== Segment start ==

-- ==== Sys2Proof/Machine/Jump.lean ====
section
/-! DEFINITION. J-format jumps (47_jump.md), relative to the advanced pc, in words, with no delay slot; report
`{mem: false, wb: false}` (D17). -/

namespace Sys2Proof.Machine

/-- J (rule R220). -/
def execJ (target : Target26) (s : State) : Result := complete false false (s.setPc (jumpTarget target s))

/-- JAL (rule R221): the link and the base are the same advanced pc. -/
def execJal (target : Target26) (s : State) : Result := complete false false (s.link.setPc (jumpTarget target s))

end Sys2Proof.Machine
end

== Segment end ==
== Segment start ==

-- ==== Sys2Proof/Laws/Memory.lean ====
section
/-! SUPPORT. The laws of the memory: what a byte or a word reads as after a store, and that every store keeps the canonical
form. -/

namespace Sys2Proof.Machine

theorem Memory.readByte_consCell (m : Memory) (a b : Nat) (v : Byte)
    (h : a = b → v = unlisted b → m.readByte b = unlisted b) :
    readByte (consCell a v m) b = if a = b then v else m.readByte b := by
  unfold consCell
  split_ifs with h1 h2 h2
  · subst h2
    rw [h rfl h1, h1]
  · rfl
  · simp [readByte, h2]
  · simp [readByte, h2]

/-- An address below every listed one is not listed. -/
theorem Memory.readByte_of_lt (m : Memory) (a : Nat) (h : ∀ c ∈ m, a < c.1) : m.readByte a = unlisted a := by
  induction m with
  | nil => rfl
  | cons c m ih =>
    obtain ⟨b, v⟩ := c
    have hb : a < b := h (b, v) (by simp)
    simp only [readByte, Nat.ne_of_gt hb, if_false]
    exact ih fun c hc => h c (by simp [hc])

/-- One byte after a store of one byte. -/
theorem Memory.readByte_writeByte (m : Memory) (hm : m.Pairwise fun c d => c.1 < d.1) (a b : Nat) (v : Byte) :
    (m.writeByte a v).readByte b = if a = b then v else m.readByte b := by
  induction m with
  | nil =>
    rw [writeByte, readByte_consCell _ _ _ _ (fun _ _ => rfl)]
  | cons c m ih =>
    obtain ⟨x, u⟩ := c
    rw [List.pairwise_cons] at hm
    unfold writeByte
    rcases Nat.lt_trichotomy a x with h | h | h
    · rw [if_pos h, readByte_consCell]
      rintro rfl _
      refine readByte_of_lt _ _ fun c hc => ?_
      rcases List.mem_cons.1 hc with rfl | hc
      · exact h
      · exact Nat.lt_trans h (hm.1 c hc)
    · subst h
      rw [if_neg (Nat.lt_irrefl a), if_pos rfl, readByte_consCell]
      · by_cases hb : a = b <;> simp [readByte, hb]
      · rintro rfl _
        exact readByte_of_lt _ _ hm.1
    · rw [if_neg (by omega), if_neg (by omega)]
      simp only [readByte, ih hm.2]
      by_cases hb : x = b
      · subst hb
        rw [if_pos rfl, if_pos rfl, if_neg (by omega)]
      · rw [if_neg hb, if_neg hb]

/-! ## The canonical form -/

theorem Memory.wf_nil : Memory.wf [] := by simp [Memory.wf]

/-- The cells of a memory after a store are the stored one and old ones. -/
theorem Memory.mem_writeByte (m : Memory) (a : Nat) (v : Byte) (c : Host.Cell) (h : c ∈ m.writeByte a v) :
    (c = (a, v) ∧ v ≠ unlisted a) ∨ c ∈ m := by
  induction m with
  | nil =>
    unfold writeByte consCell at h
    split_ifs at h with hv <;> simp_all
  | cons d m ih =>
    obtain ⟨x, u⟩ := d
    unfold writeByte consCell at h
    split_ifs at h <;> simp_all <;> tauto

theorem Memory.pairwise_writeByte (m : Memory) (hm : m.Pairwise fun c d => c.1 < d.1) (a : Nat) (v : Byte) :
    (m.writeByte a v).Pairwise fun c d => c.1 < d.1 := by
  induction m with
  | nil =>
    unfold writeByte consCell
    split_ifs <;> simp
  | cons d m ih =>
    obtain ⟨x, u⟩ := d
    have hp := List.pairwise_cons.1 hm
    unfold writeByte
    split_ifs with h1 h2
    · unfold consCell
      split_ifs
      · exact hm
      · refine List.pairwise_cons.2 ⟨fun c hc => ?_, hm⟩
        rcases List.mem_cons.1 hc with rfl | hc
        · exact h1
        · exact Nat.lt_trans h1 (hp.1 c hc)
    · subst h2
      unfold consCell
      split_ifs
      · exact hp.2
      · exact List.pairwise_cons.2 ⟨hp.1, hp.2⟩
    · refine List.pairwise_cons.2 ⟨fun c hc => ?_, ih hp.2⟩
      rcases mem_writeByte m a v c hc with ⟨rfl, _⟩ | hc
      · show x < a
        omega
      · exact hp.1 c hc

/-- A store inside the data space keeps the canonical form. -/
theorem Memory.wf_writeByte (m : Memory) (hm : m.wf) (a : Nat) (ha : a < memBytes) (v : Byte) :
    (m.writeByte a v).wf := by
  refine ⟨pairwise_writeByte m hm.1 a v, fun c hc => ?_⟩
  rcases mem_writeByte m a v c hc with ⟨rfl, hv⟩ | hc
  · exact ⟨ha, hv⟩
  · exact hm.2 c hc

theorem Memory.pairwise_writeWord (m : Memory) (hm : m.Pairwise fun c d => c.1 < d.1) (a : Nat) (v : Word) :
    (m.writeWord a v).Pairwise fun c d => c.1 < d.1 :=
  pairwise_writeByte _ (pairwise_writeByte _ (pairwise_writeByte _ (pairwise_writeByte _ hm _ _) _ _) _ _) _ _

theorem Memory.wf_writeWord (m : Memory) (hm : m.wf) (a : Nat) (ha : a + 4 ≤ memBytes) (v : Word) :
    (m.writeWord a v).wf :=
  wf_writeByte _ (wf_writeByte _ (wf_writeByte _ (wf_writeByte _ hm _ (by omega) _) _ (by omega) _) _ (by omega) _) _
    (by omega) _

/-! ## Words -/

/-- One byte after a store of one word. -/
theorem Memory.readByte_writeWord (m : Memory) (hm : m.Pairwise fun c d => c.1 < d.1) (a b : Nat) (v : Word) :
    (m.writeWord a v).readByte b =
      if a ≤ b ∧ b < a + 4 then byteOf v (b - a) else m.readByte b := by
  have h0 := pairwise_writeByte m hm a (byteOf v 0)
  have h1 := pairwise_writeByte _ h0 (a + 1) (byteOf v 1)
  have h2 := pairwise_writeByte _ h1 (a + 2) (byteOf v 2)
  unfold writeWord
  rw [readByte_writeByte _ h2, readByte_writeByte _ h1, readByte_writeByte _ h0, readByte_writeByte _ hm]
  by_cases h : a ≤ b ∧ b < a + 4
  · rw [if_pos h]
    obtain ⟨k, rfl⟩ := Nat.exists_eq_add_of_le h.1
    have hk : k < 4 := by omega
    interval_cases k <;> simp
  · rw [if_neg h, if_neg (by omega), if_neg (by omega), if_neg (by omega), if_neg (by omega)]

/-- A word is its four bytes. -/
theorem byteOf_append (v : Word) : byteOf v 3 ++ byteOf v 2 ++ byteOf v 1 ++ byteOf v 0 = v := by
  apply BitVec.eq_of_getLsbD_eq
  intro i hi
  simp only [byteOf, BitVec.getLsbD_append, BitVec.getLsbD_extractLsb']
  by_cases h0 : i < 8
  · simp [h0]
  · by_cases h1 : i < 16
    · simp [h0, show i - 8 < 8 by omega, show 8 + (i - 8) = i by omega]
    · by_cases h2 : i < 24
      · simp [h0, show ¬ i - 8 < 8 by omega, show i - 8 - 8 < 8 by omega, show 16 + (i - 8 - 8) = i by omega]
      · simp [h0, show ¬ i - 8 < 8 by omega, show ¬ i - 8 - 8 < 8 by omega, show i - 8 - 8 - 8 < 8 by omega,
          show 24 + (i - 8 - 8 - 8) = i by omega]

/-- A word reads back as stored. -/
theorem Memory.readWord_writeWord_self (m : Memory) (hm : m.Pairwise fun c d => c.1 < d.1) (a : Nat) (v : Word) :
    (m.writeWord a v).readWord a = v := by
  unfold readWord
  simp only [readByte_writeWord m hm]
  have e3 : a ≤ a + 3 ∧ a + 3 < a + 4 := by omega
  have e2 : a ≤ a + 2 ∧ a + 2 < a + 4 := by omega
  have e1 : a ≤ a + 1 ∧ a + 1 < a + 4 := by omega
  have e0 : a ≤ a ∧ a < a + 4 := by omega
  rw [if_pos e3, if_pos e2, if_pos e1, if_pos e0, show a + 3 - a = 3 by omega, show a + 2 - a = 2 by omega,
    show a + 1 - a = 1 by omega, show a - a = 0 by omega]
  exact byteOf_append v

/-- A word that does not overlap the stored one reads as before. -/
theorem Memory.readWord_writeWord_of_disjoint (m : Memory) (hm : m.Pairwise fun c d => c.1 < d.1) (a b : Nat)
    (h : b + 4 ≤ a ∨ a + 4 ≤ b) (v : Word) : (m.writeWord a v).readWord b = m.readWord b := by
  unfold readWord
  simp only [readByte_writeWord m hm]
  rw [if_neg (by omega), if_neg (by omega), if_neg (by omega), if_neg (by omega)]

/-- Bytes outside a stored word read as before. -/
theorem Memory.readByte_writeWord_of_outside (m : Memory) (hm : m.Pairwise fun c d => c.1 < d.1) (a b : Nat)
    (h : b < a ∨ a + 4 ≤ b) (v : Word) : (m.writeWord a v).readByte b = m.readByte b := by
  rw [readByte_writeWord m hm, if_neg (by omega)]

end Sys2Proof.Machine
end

== Segment end ==

Among the lines above, repeat exactly those from the line with "-- ==== Sys2Proof/Machine/Jump.lean" to the line with "def execJ (target", counting both ends.

-- ==== Sys2Proof/Machine/Jump.lean ====
section
/-! DEFINITION. J-format jumps (47_jump.md), relative to the advanced pc, in words, with no delay slot; report
`{mem: false, wb: false}` (D17). -/

namespace Sys2Proof.Machine

/-- J (rule R220). -/
def execJ (target : Target26) (s : State) : Result := complete false false (s.setPc (jumpTarget target s))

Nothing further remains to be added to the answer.